Coordinating growth and maturation - insights from Drosophila

Abstract

Adult body size in higher animals is dependent on the amount of growth that occurs during the juvenile stage. The duration of juvenile development, therefore, must be flexible and responsive to environmental conditions. When immature animals experience environmental stresses such as malnutrition or disease, maturation can be delayed until conditions improve and normal growth can resume. In contrast, when animals are raised under ideal conditions that promote rapid growth, internal checkpoints ensure that maturation does not occur until juvenile development is complete. Although the mechanisms that regulate growth and gate the onset of maturation have been investigated for decades, the emerging links between childhood obesity, early onset puberty, and adult metabolic disease have placed a new emphasis on this field. Remarkably, genetic studies in the fruit fly Drosophila melanogaster have shown that the central regulatory pathways that control growth and the timing of sexual maturation are conserved through evolution, and suggest that this aspect of animal life history is regulated by a common genetic architecture. This review focuses on these conserved mechanisms and highlights recent studies that explore how Drosophila coordinates developmental growth with environmental conditions.

Figure 1. A schematic representation of Drosophila larval growth and development

Drosophila larvae experience exponential growth (black line) as they develop through three distinct larval instars (L1, L2, and L3). Pulses of 20E (blue line) direct progression through the larval molts. The critical weight checkpoint (grey vertical line) occurs near the L2–L3 molt. A series of low-titer 20E pulses occur at ~8, 20, and 28 h after the L2–L3 molt, followed by a high-titer 20E pulse at the end of L3 that triggers puparium formation [7]. If an animal is starved (red lines) prior to the attainment of critical weight, development stalls until the larva finds a new food source, but final body size is unaffected. After critical weight is achieved, starvation inhibits growth but no longer affects developmental progression, resulting in a significantly smaller final body size.
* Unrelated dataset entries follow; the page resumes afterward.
-- ==== Sys2Proof/Laws/Walk.lean ====
section
/-! SUPPORT. Laws of the path walk (43_code_table.md R162). -/

namespace Sys2Proof.Machine

/-- The entry of symbol `x` in `t` is the path `p`. -/
def HasPath (t : CodeTable) (x : Sym) (p : BitString) : Prop :=
  symGet t.len x = BitVec.ofNat 8 p.length ∧ symGet t.val x = BitVec.ofNat 256 (bitsVal p)

theorem recordCode_self (t : CodeTable) (x : Sym) (p : BitString) : HasPath (recordCode t x p) x p := by
  simp [HasPath, recordCode]

theorem recordCode_other (t : CodeTable) {x y : Sym} (p : BitString) (h : y ≠ x) :
    symGet (recordCode t x p).len y = symGet t.len y ∧ symGet (recordCode t x p).val y = symGet t.val y := by
  simp [recordCode, symGet_symSet_ne _ _ h]

theorem walkFrom_leaf {node : Nat → Node} {n : Nat} {x : Sym} {f : Word} (h : node n = .leaf x f) {p : BitString} {m : Node}
    (hw : walkFrom node n p = some m) : p = [] ∧ m = .leaf x f := by
  cases p with
  | nil => simpa [walkFrom, h, eq_comm] using hw
  | cons b p => simp [walkFrom, h] at hw

/-- What the walk does to the entry of one symbol: it is left, or it is the path to a leaf of that symbol. -/
theorem visit_entry {node : Nat → Node} (fuel n : Nat) (p : BitString) (t t' : CodeTable)
    (h : visit node fuel n p t = some t') (x : Sym) :
    (symGet t'.len x = symGet t.len x ∧ symGet t'.val x = symGet t.val x) ∨
      ∃ q f, walkFrom node n q = some (.leaf x f) ∧ q.length ≤ fuel ∧ HasPath t' x (p ++ q) := by
  induction fuel generalizing n p t t' with
  | zero =>
    unfold visit at h
    split at h
    · rename_i y f hn
      cases h
      by_cases hx : x = y
      · subst hx
        exact .inr ⟨[], f, by simp [walkFrom, hn], by simp, by simpa using recordCode_self t x p⟩
      · exact .inl (recordCode_other t p hx)
    · cases h
  | succ fuel ih =>
    unfold visit at h
    split at h
    · rename_i y f hn
      cases h
      by_cases hx : x = y
      · subst hx
        exact .inr ⟨[], f, by simp [walkFrom, hn], by simp, by simpa using recordCode_self t x p⟩
      · exact .inl (recordCode_other t p hx)
    · rename_i f l r hn
      obtain ⟨t1, h1, h2⟩ := Option.bind_eq_some_iff.1 h
      rcases ih _ _ _ _ h2 with hr | ⟨q, g, hw, hl, hp⟩
      · rcases ih _ _ _ _ h1 with hl' | ⟨q, g, hw, hl, hp⟩
        · exact .inl ⟨hr.1.trans hl'.1, hr.2.trans hl'.2⟩
        · refine .inr ⟨false :: q, g, by simp [walkFrom, hn, hw], by simp; omega, ?_⟩
          simp only [HasPath, hr.1, hr.2]
          simpa [HasPath] using hp
      · exact .inr ⟨true :: q, g, by simp [walkFrom, hn, hw], by simp; omega, by simpa using hp⟩

/-- A leaf that a path reaches has its symbol recorded, with some path to a leaf of that symbol. -/
theorem visit_reaches {node : Nat → Node} (fuel n : Nat) (p : BitString) (t t' : CodeTable)
    (h : visit node fuel n p t = some t') (x : Sym) (q : BitString) (f : Word)
    (hq : walkFrom node n q = some (.leaf x f)) :
    ∃ q' f', walkFrom node n q' = some (.leaf x f') ∧ q'.length ≤ fuel ∧ HasPath t' x (p ++ q') := by
  induction fuel generalizing n p t t' q with
  | zero =>
    unfold visit at h
    split at h
    · rename_i y g hn
      cases h
      obtain ⟨rfl, hm⟩ := walkFrom_leaf hn hq
      cases hm
      exact ⟨[], f, hq, by simp, by simpa using recordCode_self t x p⟩
    · cases h
  | succ fuel ih =>
    unfold visit at h
    split at h
    · rename_i y g hn
      cases h
      obtain ⟨rfl, hm⟩ := walkFrom_leaf hn hq
      cases hm
      exact ⟨[], f, hq, by simp, by simpa using recordCode_self t x p⟩
    · rename_i g l r hn
      obtain ⟨t1, h1, h2⟩ := Option.bind_eq_some_iff.1 h
      cases q with
      | nil => simp [walkFrom, hn] at hq
      | cons b q =>
        simp only [walkFrom, hn] at hq
        have right : ∀ q' f', walkFrom node r.toNat q' = some (.leaf x f') → q'.length ≤ fuel →
            HasPath t' x (p ++ [true] ++ q') →
            ∃ q' f', walkFrom node n q' = some (.leaf x f') ∧ q'.length ≤ fuel + 1 ∧ HasPath t' x (p ++ q') :=
          fun q' f' hw hl hp =>
            ⟨true :: q', f', by simp [walkFrom, hn, hw], by simp; omega, by simpa using hp⟩
        cases b with
        | true =>
          obtain ⟨q', f', hw, hl, hp⟩ := ih _ _ _ _ h2 q (by simpa using hq)
          exact right q' f' hw hl hp
        | false =>
          obtain ⟨q', f', hw, hl, hp⟩ := ih _ _ _ _ h1 q (by simpa using hq)
          rcases visit_entry _ _ _ _ _ h2 x with he | ⟨q2, f2, hw2, hl2, hp2⟩
          · refine ⟨false :: q', f', by simp [walkFrom, hn, hw], by simp; omega, ?_⟩
            simp only [HasPath, he.1, he.2]
            simpa [HasPath] using hp
          · exact right q2 f2 hw2 hl2 hp2

/-- The walk ends when no path of `fuel` edges leads to an internal node. -/
theorem visit_isSome {node : Nat → Node} (fuel n : Nat) (p : BitString) (t : CodeTable)
    (h : ∀ q f l r, walkFrom node n q = some (.branch f l r) → q.length < fuel) :
    ∃ t', visit node fuel n p t = some t' := by
  induction fuel generalizing n p t with
  | zero =>
    unfold visit
    split
    · exact ⟨_, rfl⟩
    · rename_i f l r hn
      exact absurd (h [] f l r (by simp [walkFrom, hn])) (by simp)
  | succ fuel ih =>
    unfold visit
    split
    · exact ⟨_, rfl⟩
    · rename_i f l r hn
      obtain ⟨t1, h1⟩ := ih l.toNat (p ++ [false]) t (fun q f' l' r' hq => by
        have := h (false :: q) f' l' r' (by simp [walkFrom, hn, hq])
        simpa using this)
      obtain ⟨t2, h2⟩ := ih r.toNat (p ++ [true]) t1 (fun q f' l' r' hq => by
        have := h (true :: q) f' l' r' (by simp [walkFrom, hn, hq])
        simpa using this)
      exact ⟨t2, by simp [h1, h2]⟩

/-- A path that leads to a leaf is no proper part of a path that leads anywhere. -/
theorem walkFrom_prefix {node : Nat → Node} (n : Nat) (p q : BitString) {x : Sym} {f : Word} {m : Node}
    (hp : walkFrom node n p = some (.leaf x f)) (hq : walkFrom node n q = some m) (h : p <+: q) :
    p = q ∧ m = .leaf x f := by
  induction p generalizing n q with
  | nil =>
    have hn : node n = .leaf x f := by simpa [walkFrom] using hp
    obtain ⟨rfl, hm⟩ := walkFrom_leaf hn hq
    exact ⟨rfl, hm⟩
  | cons b p ih =>
    cases q with
    | nil => simp at h
    | cons c q =>
      obtain ⟨rfl, hpq⟩ := List.cons_prefix_cons.1 h
      simp only [walkFrom] at hp hq
      split at hp
      · cases hp
      · rename_i g l r hn
        rw [hn] at hq
        obtain ⟨e, hm⟩ := ih _ _ hp hq hpq
        exact ⟨by rw [e], hm⟩

/-- What the table of a tree holds: no code, or the code "0" for the symbol of a tree of one leaf, or the path
to a leaf of the symbol. -/
theorem tableOfTree_entry {node : Nat → Node} {root : Nat} {t : CodeTable} (h : tableOfTree node root = some t) (x : Sym) :
    (symGet t.len x = 0 ∧ symGet t.val x = 0) ∨ ∃ q, 1 ≤ q.length ∧ q.length ≤ Config.maxCodeLen ∧ HasPath t x q ∧
      ((∃ f, node root = .leaf x f ∧ q = [false]) ∨ ∃ f, walkFrom node root q = some (.leaf x f)) := by
  unfold tableOfTree at h
  split at h
  · rename_i y f hn
    cases h
    by_cases hx : x = y
    · subst hx
      exact .inr ⟨[false], by simp, by simp [Config.maxCodeLen], recordCode_self _ _ _, .inl ⟨f, hn, rfl⟩⟩
    · obtain ⟨h1, h2⟩ := recordCode_other emptyTable [false] hx
      exact .inl ⟨by simpa [emptyTable] using h1, by simpa [emptyTable] using h2⟩
  · rename_i f l r hn
    rcases visit_entry _ _ _ _ _ h x with ⟨h1, h2⟩ | ⟨q, g, hw, hl, hp⟩
    · exact .inl ⟨by simpa [emptyTable] using h1, by simpa [emptyTable] using h2⟩
    · refine .inr ⟨q, ?_, hl, by simpa using hp, .inr ⟨g, hw⟩⟩
      cases q with
      | nil => simp [walkFrom, hn] at hw
      | cons _ _ => simp

/-- The code an entry stands for is its path. -/
theorem codeOf_of_hasPath {t : CodeTable} {x : Sym} {p : BitString} (hp : p.length ≤ Config.maxCodeLen)
    (h : HasPath t x p) : codeOf t.len t.val x = p := by
  have hl : p.length < 256 := by simp [Config.maxCodeLen] at hp; omega
  have hv : bitsVal p < 2 ^ 256 := Nat.lt_of_lt_of_le (bitsVal_lt p) (Nat.pow_le_pow_right (by omega) (by omega))
  rw [codeOf, h.1, h.2, BitVec.toNat_ofNat, BitVec.toNat_ofNat, Nat.mod_eq_of_lt hl, Nat.mod_eq_of_lt hv, bitsOf_bitsVal]

end Sys2Proof.Machine
end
Figure 2. The larval fat body regulates systemic growth

Pre-critical weight larval growth is regulated by nutrient-dependent signals that emanate from the fat body. Ingested amino acids are sensed by fat body cells and activate TOR kinase, which promotes the release of an unknown factor that stimulates DILP2 secretion from the insulin-producing cells (IPCs). DILP2, in turn, promotes growth and development in peripheral tissues by binding to the insulin receptor (dInR) and activating the insulin signaling pathway. Additionally, the fat body releasesd ALS and Imp-L2, which form a stable complex with DILP2 and dampen insulin signaling.

Figure 3. A conserved genetic hierarchy regulates animal maturation

A combination of insulin and TGFβ signaling regulates steroid hormone production and maturation in both C. elegans and Drosophila. In worms, dietary nutrients and favorable growth conditions increase TGFβ and insulin signaling in endocrine tissues and stimulate dafachronic acid (DA) synthesis. DA systemically activates the nuclear receptor DAF-12, thereby preventing dauer formation and promoting maturation. In Drosophila, TGFβ signaling in the prothoracic gland (PG) upregulates expression of Torso and the insulin receptor (dInR), which promote ecdysone synthesis in response to PTTH and insulin, respectively. Ecdysone is then released from the PG, converted into 20E, and promotes maturation by systemically activating the ecdysone receptor (EcR).

Figure 4. Ecdysone functions in the fat body to regulate systemic growth

EcR activation by 20E in the fat body inhibits systemic insulin signaling and growth, in part by downregulating dMyc expression. EcR also inhibits PI3K signaling, which allows dFOXO to translocate to the nucleus and activate the expression of target genes. These include dDOR and dilp6, which is also upregulated by 20E–EcR. dDOR further activates EcR signaling, while dilp6 promotes nutrient-independent growth. Grey lines represent genetic interactions that are downregulated by 20E signaling.